# amsteel blue plow lift rope



## 850xp (Dec 3, 2011)

Newbie here, I am already having problems with my steel cable fraying, and it hasnt even snowed.
Anyone ordered from customsplice.com?
I see they have ropes listed for plowing, along with the aluminum fairleads.
http://www.customsplice.com/store/5/

here are the two items I am looking at getting.
1/4 x 10 foot amsteel blue - hoping he has it in a darker color
and a small fairlead.


----------



## irv (Oct 20, 2010)

i have ordered from blitzkreug products llc[blitzkrueg.com] its a husband and
wife who go out of their way for customer service.they are up around madison
wis. we rode up and found their house one sunday on the bike and she
even did some splicing that day for us.nice day trip.nice people and great
service.they did ebay back then too.would recommend them to anyone.
---irv toms


----------



## 850xp (Dec 3, 2011)

irv;1366364 said:


> i have ordered from blitzkreug products llc[blitzkrueg.com] its a husband and
> wife who go out of their way for customer service.they are up around madison
> wis. we rode up and found their house one sunday on the bike and she
> even did some splicing that day for us.nice day trip.nice people and great
> ...


I found his the owner of customsplice's cell number on pirate4x4.com and gave him a call, his wife answered and gave me the answers I needed. Good people, they even said they would get it shipped for me today.
I will try and get some pics shortly after I get it.


----------



## 850xp (Dec 3, 2011)

I got the gear in today, I need to go get pics but my battery is dead.
Here are the items I bought, I could not be happier!
Fairlead
Plow rope

Todd was very helpful tonight on the phone, took me 10-15 minutes to change out the wire and roller for the fairlead and rope.


----------



## 850xp (Dec 3, 2011)

All this precip, and no snow. If it only lowered about 10 degrees.


----------



## Antlerart06 (Feb 28, 2011)

I have 43 degree with rain past 2 days

Tell me how rope works been thinking doing that to mine my cable looks good I run a roller fairlead My atv is a 01 with same cable no breaks but the plow has got heavier from custom wings this yr


----------



## Custom Splice (Dec 9, 2009)

Antlerart06;1379019 said:


> I have 43 degree with rain past 2 days
> 
> Tell me how rope works been thinking doing that to mine my cable looks good I run a roller fairlead My atv is a 01 with same cable no breaks but the plow has got heavier from custom wings this yr


Hey guys, 850xp said I should respond to you guys.
The rope works much better in the cold than the steel, as it has no memory and will not bunch up on one side of the drum. 
I would highly suggest running 1/4 inch AmSteel if you do much plowing at all,
By converting to what we sell as a plow line you reduce the wear and tear on your winch, and your charging system.

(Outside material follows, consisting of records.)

/-! ### Storage -/

/-- A registered storage target: its 64-byte connection record, the fraction of the line rate it may use in units of
2⁻¹⁶, the tick of its latest halving, and that of its latest notification or recovery (R363). -/
structure Target where
  record : List Byte
  rate : Nat := 65536
  cut : Option Nat := none
  quiet : Nat := 0
  deriving DecidableEq, Repr

/-- An extent read that is outstanding: its offset in extents within its descriptor, the link it was issued on, and
its failures so far (R288, R289). -/
structure Extent where
  off : Nat
  link : Nat
  fails : Nat := 0
  deriving DecidableEq, Repr

/-- A load descriptor as the engine has read it: remote address and key, target, GDDR7 destination, extents, LINKS
(R287). -/
structure LoadDesc where
  raddr : Nat
  rkey : Nat
  target : Nat
  dst : Nat
  exts : Nat
  links : Nat
  deriving DecidableEq, Repr

/-- A load: its number, list address and length, the index and content of the descriptor in progress, the next extent to
issue, those outstanding, whether the descriptor has failed, the count and first index of failed descriptors, and the
extents issued so far, by which they go round the links (R288, R289). -/
structure Load where
  id : Nat
  list : Nat
  n : Nat
  idx : Nat := 0
  desc : Option LoadDesc := none
  next : Nat := 0
  exts : List Extent := []
  bad : Bool := false
  failed : Nat := 0
  first : Option Nat := none
  rot : Nat := 0
  deriving DecidableEq, Repr

/-- A far transfer in progress (R271, R272, R439). -/
structure FarXfer where
  id : Nat
  put : Bool
  target : Nat
  gaddr : Nat
  raddr : Nat
  rkey : Nat
  exts : Nat
  slot : Option Nat
  serial : Nat
  deriving DecidableEq, Repr

/-- A STORE or FETCH in progress, its bytes moved so far, and the request's tenant slot (R409). -/
structure HostXfer where
  id : Nat
  store : Bool
  gaddr : Nat
  caddr : Nat
  len : Nat
  slot : Option Nat
  done : Nat := 0
  deriving DecidableEq, Repr

/-- The storage engines of the P-die: targets, loads and transfers, and the number the next of them takes. -/
structure StorageState where
  targets : List (Nat × Option Target) := []
  loads : List Load := []
  far : List FarXfer := []
  host : List HostXfer := []
  next : Nat := 0
  deriving DecidableEq, Repr

/-! ### Port -/

/-- A Wailos frame (R400). -/
structure PortFrame where
  type : Nat
  enc : Bool := false
  seq : Nat := 0
  tag : Nat := 0
  addr : Nat := 0
  arg0 : Nat := 0
  arg1 : Nat := 0
  payload : List Byte := []
  deriving DecidableEq, Repr

/-- What a host read is for: commands of a ring, or bytes of a STORE (R402). -/
inductive ReadFor where
  | commands (ring : Nat)
  | store (id : Nat)
  deriving DecidableEq, Repr

/-- A host read request that is outstanding: tag, purpose, address, length, and whether it was issued again. -/
structure HostRead where
  tag : Nat
  why : ReadFor
  addr : Nat
  len : Nat
  again : Bool := false
  deriving DecidableEq, Repr

/-- A mailbox request not answered yet: tag, opcode, and the pages whose commits it waits for (R484). -/
structure Waiting where
  tag : Nat
  op : Nat
  page : Nat
  deriving DecidableEq, Repr

/-- A key-establishment exchange in progress: TAG, quote and encapsulation key (R429). -/
structure Exchange where
  tag : Nat
  quote : List Byte
  ek : List Byte
  deriving DecidableEq, Repr

/-- The Wailos port: frames sent and not acknowledged, oldest first, replays of the oldest, the next SEQ, the first
SEQ lacked and whether a NAK stands, the next TAG, host reads and mailbox
requests outstanding, the port keys and salt with the frame counters of each direction (R430), and the exchange in
progress. -/
structure PortState where
  tx : List PortFrame := []
  tries : Nat := 0
  nextSeq : Nat := 0
  expect : Nat := 0
  nak : Bool := false
  nextTag : Nat := 0
  reads : List HostRead := []
  mbox : List Waiting := []
  down : Nat := 0
  up : Nat := 0
  salt : Nat := 0
  downCtr : Nat := 0
  upCtr : Nat := 0
  exchange : Option Exchange := none
  deriving DecidableEq, Repr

I run AmSteel Blue Year around, I do change to a short 10 foot plow line for winter, as I do all my neighboors drives and the road out of our sub division, as the city does not do our road till day 4 of a storm.

If you have any questions just PM me.


----------



## 850xp (Dec 3, 2011)

Hey man thanks for the response and thanks for the service! Cannot wait to use the rope and fairlead when we actually get some slick stuff.


----------



## irv (Oct 20, 2010)

custom splice is also good to deal with . i ebayed amsteel from him
a few years back. so far i have had a little better luck plow wise with the
wide strap.--irv

keep us posted on how the rope works for you guys. the good part is if it
breaks you can tie it together. done that before.try that w/steel.


----------



## Custom Splice (Dec 9, 2009)

irv;1379648 said:


> custom splice is also good to deal with . i ebayed amsteel from him
> a few years back. so far i have had a little better luck plow wise with the
> wide strap.--irv
> 
> ...


Nice Setup their irv!
Let me know if you have any questions!


----------



## jmbones (Jun 17, 2009)

I too have had much better luck with a wide towing strap that I cut down to about 6' and wrapped on the winch drum. Purchased a Blitzkrieg Hawse fairlead just for winter plowing use. Also this year I fabbed up a new lift point on my Warn 60" plow. I now have a 1/2" pin that I can pull out, put the loop through from the tow strap and put the pin back in with a cotter key. See pics:


----------



## ALC-GregH (Nov 26, 2008)

Personally, I've had nothing but problems from cable OR synthetic rope. Fraying or snapping off at the worst time. After my second season plowing with my Grizzly, I decided to go the wide strap route. The fairlead you posted a pic of will work fine for the job. Go to A auto parts store and look for a $20 2" wide tow strap. Cut it to fit ( I used about 10ft or so) I also used a 1/2" steel cable clamp to secure the "D" ring I use to attach the strap to the blade. I used this all last season with zero issues.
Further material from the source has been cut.